▶ **TASK GOAL**: Retype, word for word, every line from the one holding "let hd := gHeader" through the one holding "let go := d.mayPut" in the entries below, both included, and only those lines.

⟨

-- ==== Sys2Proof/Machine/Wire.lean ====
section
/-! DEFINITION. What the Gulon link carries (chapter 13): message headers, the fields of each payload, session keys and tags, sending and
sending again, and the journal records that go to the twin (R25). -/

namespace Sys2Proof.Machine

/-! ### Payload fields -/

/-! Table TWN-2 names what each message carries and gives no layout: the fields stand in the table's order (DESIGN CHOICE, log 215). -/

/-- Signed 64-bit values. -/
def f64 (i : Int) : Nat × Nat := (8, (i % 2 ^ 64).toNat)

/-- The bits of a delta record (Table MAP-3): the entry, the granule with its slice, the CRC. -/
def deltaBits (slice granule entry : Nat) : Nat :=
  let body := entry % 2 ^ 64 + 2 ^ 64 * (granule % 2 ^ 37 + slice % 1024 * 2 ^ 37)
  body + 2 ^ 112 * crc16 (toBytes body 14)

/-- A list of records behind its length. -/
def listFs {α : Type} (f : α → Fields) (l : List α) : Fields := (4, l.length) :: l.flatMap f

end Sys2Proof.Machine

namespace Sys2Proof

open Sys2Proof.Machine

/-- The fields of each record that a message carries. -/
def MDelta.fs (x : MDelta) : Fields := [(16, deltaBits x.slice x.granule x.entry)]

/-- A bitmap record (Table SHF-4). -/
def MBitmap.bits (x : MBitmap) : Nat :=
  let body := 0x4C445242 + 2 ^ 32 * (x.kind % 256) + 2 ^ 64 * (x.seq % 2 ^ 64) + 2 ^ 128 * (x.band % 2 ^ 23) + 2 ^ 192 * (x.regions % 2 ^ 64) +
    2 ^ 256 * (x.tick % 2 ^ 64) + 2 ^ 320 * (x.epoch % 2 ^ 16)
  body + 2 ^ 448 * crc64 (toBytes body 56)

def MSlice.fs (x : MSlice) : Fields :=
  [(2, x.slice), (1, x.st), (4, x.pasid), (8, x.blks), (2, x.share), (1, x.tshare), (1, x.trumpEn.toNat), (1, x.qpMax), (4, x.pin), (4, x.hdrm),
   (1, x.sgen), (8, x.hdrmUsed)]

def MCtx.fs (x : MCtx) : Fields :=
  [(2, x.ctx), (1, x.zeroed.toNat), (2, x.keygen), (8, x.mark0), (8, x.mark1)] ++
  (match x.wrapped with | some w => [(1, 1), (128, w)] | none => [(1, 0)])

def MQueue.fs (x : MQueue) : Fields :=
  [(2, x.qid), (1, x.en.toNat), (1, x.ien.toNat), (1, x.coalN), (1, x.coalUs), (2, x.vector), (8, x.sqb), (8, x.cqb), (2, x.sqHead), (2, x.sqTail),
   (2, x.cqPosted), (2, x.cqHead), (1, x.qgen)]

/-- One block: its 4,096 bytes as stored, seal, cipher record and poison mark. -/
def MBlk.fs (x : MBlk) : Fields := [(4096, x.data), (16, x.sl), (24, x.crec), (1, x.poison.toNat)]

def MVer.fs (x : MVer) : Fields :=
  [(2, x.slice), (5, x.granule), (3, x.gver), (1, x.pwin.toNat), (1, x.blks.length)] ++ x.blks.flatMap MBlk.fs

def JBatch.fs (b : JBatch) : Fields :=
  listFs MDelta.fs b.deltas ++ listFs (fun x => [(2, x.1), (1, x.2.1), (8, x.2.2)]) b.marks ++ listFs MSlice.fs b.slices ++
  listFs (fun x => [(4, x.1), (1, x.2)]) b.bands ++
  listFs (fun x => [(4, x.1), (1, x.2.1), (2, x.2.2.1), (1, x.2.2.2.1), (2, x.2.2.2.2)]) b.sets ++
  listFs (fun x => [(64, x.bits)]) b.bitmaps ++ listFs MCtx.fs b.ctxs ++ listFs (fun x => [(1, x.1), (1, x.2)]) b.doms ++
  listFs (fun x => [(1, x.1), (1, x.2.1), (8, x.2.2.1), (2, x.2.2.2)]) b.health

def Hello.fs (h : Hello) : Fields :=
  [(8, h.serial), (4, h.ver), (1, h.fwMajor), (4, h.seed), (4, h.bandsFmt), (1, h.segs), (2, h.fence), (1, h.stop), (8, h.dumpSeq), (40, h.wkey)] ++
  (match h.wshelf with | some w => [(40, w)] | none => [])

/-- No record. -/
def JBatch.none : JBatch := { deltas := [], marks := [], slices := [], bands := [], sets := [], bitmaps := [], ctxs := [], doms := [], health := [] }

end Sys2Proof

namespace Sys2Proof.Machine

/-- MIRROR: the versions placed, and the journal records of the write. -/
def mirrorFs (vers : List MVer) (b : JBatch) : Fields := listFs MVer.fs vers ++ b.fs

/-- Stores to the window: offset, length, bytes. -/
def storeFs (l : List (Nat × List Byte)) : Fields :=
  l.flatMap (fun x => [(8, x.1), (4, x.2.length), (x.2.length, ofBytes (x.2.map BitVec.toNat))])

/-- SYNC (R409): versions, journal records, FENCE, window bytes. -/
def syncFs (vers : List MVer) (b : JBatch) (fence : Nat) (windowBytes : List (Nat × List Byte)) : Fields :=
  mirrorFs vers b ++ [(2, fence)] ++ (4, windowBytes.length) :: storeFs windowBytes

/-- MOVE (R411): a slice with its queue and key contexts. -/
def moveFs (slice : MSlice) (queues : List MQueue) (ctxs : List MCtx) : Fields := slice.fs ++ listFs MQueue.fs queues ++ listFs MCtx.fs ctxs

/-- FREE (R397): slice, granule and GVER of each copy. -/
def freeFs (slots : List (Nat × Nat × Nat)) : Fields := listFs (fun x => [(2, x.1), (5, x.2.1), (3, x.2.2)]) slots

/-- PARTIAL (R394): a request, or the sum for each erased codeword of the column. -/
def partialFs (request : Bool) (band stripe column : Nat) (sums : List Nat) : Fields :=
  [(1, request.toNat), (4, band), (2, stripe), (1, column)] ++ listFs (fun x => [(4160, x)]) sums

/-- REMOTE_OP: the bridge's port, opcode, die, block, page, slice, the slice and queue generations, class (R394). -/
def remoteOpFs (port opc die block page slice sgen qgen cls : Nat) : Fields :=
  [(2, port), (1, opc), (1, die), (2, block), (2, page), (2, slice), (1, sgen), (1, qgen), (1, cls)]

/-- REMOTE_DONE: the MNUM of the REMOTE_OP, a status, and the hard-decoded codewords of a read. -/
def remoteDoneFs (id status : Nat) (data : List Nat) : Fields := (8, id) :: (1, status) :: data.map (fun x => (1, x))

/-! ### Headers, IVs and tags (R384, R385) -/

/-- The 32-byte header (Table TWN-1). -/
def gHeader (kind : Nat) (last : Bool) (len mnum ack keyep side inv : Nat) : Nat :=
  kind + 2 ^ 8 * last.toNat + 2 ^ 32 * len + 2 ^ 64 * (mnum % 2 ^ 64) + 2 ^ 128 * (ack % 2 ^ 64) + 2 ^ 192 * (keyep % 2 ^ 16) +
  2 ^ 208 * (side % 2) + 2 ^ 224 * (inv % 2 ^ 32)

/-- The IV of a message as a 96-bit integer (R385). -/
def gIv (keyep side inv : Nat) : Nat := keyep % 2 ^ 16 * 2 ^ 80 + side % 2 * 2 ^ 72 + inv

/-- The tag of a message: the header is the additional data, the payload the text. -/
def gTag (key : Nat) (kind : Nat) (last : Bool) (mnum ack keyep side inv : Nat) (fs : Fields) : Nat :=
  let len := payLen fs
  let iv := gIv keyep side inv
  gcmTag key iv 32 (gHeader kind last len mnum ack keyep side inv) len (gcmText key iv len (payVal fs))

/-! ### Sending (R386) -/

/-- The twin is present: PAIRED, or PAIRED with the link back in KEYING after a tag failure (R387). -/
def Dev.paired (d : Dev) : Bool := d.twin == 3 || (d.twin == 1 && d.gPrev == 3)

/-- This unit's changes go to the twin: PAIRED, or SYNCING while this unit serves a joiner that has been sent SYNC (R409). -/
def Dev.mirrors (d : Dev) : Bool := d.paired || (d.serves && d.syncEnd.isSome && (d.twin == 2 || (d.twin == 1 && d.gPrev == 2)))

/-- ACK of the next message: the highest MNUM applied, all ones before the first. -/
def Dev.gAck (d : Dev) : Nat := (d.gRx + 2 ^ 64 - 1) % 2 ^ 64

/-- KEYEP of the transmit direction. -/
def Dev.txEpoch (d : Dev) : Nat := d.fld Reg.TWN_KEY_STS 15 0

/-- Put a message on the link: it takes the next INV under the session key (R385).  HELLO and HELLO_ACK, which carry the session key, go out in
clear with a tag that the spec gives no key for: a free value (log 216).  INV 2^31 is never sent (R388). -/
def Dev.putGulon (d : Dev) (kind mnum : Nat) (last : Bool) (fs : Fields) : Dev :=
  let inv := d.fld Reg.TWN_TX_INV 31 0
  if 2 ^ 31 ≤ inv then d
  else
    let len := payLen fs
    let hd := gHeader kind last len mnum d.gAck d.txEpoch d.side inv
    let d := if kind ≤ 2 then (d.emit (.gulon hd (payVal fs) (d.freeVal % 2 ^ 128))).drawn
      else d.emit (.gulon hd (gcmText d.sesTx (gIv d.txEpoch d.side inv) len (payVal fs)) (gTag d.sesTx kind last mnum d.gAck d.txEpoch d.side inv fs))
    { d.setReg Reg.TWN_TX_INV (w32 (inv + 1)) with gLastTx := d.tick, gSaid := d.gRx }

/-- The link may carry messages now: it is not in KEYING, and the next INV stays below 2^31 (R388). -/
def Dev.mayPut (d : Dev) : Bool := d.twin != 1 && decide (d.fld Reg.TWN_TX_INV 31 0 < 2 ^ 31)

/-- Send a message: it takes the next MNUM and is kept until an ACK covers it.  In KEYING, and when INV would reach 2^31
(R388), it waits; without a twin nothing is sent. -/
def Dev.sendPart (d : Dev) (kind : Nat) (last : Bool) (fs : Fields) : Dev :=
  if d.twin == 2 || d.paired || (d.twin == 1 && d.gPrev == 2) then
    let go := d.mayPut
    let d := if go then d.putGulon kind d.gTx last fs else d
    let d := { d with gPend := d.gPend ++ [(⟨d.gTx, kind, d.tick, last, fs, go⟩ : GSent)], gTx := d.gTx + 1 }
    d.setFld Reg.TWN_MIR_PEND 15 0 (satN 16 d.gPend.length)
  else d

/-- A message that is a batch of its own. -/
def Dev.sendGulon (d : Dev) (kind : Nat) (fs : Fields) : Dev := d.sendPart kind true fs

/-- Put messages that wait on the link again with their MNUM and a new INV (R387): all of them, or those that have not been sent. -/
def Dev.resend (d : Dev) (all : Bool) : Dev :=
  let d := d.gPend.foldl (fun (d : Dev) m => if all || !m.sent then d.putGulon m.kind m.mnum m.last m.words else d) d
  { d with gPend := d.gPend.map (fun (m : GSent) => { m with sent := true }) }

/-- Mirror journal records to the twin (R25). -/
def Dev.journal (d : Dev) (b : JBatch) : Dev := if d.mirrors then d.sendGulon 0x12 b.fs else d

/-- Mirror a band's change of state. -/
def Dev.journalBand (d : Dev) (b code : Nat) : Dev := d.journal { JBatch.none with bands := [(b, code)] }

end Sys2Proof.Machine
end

⟩

▶ **EXERCISE RESULT**:
    let hd := gHeader kind last len mnum d.gAck d.txEpoch d.side inv
    let d := if kind ≤ 2 then (d.emit (.gulon hd (payVal fs) (d.freeVal % 2 ^ 128))).drawn
      else d.emit (.gulon hd (gcmText d.sesTx (gIv d.txEpoch d.side inv) len (payVal fs)) (gTag d.sesTx kind last mnum d.gAck d.txEpoch d.side inv fs))
    { d.setReg Reg.TWN_TX_INV (w32 (inv + 1)) with gLastTx := d.tick, gSaid := d.gRx }

/-- The link may carry messages now: it is not in KEYING, and the next INV stays below 2^31 (R388). -/
def Dev.mayPut (d : Dev) : Bool := d.twin != 1 && decide (d.fld Reg.TWN_TX_INV 31 0 < 2 ^ 31)

/-- Send a message: it takes the next MNUM and is kept until an ACK covers it.  In KEYING, and when INV would reach 2^31
(R388), it waits; without a twin nothing is sent. -/
def Dev.sendPart (d : Dev) (kind : Nat) (last : Bool) (fs : Fields) : Dev :=
  if d.twin == 2 || d.paired || (d.twin == 1 && d.gPrev == 2) then
    let go := d.mayPut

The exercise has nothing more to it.